— Exercise directions —
Go over the listing below line by line, and return each one holding the string "setFlag".

- - - - -

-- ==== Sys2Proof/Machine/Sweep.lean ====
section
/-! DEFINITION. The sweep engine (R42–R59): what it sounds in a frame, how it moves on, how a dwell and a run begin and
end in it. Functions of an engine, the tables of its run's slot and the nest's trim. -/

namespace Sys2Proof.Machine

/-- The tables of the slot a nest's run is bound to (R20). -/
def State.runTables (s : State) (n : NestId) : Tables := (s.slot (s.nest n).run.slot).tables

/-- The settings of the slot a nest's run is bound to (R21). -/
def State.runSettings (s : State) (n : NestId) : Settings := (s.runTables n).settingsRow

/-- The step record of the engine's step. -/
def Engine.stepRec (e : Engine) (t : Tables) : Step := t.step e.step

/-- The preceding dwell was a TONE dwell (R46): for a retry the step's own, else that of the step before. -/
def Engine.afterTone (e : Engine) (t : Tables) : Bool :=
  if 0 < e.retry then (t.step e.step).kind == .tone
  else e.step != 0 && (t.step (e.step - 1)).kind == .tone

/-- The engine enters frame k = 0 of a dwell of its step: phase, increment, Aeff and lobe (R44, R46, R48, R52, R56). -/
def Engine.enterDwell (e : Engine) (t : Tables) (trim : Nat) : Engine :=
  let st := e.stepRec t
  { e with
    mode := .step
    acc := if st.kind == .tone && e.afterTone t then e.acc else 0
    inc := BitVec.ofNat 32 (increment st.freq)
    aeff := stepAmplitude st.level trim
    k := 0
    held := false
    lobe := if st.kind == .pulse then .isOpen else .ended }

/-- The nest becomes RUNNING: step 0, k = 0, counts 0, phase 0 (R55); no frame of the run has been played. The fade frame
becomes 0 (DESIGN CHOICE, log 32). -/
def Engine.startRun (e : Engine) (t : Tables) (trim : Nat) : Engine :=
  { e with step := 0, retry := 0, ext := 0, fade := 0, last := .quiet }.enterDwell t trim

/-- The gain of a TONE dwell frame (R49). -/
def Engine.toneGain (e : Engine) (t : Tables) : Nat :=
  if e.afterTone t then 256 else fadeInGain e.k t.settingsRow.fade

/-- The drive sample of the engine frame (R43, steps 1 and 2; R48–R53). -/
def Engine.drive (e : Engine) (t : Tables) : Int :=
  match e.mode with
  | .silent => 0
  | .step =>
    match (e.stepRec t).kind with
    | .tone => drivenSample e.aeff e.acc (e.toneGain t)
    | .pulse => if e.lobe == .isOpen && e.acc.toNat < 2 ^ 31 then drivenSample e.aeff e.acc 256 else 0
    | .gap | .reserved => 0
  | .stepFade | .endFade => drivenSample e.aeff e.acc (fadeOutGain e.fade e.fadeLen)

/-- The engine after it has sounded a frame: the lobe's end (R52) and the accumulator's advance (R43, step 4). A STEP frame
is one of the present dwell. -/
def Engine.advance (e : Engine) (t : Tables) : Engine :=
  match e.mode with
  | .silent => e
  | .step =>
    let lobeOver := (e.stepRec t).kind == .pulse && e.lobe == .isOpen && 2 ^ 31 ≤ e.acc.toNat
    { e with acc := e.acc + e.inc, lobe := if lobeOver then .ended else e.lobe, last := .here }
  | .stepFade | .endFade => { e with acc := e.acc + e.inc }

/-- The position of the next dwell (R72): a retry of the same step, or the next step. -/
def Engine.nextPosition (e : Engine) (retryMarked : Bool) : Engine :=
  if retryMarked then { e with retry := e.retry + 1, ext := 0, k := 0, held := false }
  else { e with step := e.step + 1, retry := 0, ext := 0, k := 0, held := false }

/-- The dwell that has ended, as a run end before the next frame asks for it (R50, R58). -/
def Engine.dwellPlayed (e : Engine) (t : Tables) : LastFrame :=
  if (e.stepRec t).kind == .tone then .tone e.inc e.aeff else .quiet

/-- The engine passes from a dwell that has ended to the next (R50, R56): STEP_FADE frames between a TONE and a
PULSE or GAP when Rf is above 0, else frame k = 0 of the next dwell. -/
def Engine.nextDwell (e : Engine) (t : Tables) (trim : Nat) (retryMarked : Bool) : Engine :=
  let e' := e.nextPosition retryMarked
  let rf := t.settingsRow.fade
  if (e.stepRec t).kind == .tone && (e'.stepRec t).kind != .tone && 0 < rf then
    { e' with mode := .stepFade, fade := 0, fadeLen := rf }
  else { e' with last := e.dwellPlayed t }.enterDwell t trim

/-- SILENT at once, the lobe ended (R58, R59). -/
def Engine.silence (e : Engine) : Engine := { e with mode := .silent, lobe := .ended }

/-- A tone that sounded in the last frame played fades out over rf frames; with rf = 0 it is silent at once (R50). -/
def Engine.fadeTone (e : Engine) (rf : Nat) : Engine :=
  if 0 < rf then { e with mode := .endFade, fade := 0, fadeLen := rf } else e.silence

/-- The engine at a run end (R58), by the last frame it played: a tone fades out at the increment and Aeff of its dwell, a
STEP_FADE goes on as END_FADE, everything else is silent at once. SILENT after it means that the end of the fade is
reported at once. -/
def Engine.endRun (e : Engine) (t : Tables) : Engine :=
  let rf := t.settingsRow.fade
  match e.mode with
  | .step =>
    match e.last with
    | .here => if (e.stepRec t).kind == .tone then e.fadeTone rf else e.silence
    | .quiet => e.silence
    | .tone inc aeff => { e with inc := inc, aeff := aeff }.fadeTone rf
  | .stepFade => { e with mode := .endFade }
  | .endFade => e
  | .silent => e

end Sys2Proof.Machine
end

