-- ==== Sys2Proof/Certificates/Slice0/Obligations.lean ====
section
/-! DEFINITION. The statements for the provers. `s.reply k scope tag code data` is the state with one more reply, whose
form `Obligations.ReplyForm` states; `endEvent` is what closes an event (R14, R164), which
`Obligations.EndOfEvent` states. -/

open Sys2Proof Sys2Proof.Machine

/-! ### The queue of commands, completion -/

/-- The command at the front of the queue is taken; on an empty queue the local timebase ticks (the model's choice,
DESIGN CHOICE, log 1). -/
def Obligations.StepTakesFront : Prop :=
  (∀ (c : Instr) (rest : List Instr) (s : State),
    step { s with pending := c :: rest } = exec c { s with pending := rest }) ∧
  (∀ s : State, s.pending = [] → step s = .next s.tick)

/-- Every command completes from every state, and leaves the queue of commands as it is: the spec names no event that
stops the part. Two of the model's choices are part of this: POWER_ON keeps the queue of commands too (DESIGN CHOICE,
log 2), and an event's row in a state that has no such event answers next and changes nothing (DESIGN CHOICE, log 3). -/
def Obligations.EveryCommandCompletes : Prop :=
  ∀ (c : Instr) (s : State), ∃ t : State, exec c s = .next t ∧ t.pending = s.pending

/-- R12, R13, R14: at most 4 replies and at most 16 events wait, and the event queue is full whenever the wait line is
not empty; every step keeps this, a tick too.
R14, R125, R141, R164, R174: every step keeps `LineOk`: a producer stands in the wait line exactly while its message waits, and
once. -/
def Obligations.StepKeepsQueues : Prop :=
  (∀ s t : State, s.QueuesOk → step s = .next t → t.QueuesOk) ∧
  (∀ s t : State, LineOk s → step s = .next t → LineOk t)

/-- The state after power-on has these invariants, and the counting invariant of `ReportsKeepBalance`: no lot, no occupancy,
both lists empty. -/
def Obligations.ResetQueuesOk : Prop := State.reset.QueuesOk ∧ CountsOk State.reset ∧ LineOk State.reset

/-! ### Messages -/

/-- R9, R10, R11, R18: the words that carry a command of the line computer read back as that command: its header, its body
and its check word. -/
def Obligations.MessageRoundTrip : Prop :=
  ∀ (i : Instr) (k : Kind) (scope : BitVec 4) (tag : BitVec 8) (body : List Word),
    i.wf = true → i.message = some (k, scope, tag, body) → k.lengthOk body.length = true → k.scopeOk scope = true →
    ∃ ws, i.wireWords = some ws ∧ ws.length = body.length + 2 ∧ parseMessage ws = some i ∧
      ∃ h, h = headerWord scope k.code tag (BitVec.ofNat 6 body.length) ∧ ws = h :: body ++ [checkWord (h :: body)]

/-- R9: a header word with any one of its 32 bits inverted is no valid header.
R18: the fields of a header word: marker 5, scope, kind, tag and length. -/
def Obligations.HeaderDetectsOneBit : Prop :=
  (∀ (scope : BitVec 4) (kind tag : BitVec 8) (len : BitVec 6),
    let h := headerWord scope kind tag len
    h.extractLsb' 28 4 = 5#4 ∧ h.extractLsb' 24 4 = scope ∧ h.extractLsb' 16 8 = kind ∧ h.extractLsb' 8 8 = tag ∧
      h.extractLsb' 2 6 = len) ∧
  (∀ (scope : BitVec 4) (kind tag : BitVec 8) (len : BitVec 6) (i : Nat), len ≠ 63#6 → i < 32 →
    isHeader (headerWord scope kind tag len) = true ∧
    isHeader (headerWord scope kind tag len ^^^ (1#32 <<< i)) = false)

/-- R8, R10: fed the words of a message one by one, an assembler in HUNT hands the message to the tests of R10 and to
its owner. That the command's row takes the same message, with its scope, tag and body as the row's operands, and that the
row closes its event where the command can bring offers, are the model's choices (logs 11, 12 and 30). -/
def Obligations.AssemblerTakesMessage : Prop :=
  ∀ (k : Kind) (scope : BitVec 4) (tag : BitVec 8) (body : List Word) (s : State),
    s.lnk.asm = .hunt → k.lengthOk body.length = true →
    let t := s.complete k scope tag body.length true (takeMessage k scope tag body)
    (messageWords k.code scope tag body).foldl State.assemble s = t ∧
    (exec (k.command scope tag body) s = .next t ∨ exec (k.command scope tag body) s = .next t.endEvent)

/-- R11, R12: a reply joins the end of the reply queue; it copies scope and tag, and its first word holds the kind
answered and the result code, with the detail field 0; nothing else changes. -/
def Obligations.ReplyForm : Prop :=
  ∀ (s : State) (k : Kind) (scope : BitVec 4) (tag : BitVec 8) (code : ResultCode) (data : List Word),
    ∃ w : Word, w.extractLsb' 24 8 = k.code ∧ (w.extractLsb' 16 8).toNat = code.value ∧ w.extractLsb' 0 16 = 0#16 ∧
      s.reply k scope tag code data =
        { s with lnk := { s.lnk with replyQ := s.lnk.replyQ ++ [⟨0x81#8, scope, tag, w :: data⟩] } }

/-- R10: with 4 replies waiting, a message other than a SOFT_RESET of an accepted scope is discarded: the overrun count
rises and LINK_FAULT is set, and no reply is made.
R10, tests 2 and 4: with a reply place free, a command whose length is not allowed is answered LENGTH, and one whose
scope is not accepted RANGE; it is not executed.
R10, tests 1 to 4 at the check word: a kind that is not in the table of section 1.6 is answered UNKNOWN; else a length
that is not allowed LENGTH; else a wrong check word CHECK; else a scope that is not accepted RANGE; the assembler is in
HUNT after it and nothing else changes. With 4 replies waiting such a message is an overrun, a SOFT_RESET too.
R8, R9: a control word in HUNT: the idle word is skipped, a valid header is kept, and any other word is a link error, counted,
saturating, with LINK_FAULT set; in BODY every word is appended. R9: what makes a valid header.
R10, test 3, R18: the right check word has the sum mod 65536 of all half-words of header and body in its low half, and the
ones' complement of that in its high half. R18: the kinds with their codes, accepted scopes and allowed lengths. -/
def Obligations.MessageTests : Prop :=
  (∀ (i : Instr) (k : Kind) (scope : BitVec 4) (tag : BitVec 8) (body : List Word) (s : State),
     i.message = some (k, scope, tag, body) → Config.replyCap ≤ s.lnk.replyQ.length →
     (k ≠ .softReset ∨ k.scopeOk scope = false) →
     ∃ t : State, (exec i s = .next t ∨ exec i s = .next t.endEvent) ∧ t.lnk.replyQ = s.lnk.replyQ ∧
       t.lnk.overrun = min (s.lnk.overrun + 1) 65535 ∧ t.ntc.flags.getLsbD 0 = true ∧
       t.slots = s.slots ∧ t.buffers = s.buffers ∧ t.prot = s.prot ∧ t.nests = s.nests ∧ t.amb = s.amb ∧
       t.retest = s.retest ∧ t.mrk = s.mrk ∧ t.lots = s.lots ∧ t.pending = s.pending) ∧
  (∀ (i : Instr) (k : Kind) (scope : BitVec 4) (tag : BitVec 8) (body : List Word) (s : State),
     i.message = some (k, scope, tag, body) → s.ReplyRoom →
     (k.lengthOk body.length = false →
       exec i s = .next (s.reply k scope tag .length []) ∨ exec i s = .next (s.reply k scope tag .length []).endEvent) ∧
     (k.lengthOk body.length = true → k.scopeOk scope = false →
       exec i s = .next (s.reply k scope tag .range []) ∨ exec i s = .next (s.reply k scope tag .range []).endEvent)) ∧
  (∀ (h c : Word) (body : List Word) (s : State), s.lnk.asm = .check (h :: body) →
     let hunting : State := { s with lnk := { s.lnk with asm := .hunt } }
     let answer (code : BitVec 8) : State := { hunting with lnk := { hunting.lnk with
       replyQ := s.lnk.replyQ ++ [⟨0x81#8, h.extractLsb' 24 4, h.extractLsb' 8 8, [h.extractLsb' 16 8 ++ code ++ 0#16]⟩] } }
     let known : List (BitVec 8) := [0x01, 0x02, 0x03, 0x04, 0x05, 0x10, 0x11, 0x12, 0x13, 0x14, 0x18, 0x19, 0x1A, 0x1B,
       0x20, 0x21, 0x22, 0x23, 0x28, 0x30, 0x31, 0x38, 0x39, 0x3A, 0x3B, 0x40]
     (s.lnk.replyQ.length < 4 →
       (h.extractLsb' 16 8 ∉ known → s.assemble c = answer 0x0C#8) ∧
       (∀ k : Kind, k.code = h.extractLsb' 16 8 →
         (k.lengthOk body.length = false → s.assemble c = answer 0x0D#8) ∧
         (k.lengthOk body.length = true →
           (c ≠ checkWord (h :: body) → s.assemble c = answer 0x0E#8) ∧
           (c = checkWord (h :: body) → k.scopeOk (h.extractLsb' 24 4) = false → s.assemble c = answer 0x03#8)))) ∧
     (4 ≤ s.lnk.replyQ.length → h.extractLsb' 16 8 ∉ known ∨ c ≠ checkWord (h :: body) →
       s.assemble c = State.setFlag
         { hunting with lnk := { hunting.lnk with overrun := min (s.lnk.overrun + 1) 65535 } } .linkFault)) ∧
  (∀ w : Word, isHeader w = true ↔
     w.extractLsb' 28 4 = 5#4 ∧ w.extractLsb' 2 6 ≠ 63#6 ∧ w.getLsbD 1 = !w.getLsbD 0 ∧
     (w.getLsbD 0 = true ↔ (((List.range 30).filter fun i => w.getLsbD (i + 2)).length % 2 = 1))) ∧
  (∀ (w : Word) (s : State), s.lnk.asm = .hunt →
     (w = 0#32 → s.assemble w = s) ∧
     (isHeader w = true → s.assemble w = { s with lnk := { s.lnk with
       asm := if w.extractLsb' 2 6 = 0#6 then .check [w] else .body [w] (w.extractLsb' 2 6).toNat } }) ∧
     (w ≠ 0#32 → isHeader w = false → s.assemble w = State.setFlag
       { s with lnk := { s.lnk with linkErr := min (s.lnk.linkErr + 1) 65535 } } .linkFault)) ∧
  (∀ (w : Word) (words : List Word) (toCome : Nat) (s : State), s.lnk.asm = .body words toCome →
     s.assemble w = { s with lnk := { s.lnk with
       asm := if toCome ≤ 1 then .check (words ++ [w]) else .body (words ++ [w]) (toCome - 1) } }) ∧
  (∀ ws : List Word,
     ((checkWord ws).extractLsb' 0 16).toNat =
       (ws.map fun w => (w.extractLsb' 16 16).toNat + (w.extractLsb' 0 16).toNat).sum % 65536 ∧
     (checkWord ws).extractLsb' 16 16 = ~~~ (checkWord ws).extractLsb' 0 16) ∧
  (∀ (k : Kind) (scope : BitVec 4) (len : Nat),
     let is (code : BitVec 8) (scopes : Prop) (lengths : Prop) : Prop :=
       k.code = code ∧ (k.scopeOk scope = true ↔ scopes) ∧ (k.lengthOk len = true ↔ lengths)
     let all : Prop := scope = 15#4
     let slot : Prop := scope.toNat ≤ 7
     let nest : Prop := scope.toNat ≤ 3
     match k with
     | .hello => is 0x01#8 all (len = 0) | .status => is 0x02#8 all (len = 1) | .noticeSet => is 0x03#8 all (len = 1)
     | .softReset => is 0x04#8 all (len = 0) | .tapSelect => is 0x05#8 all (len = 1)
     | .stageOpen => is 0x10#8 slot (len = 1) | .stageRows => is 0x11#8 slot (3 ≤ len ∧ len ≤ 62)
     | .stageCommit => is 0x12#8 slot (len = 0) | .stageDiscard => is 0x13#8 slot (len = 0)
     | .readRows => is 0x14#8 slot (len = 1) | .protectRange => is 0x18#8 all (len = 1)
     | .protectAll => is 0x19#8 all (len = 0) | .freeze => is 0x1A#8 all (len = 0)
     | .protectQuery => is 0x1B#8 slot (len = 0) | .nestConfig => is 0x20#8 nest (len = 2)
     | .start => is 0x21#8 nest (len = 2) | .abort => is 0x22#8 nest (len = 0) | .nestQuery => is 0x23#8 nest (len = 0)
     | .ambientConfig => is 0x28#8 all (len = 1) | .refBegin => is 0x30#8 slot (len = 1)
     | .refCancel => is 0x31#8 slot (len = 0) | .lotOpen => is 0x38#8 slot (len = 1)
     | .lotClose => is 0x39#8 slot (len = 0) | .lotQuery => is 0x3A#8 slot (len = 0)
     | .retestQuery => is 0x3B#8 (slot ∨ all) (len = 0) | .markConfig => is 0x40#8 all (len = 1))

- - - - -

— Exercise output —
       s.assemble c = State.setFlag
     (w ≠ 0#32 → isHeader w = false → s.assemble w = State.setFlag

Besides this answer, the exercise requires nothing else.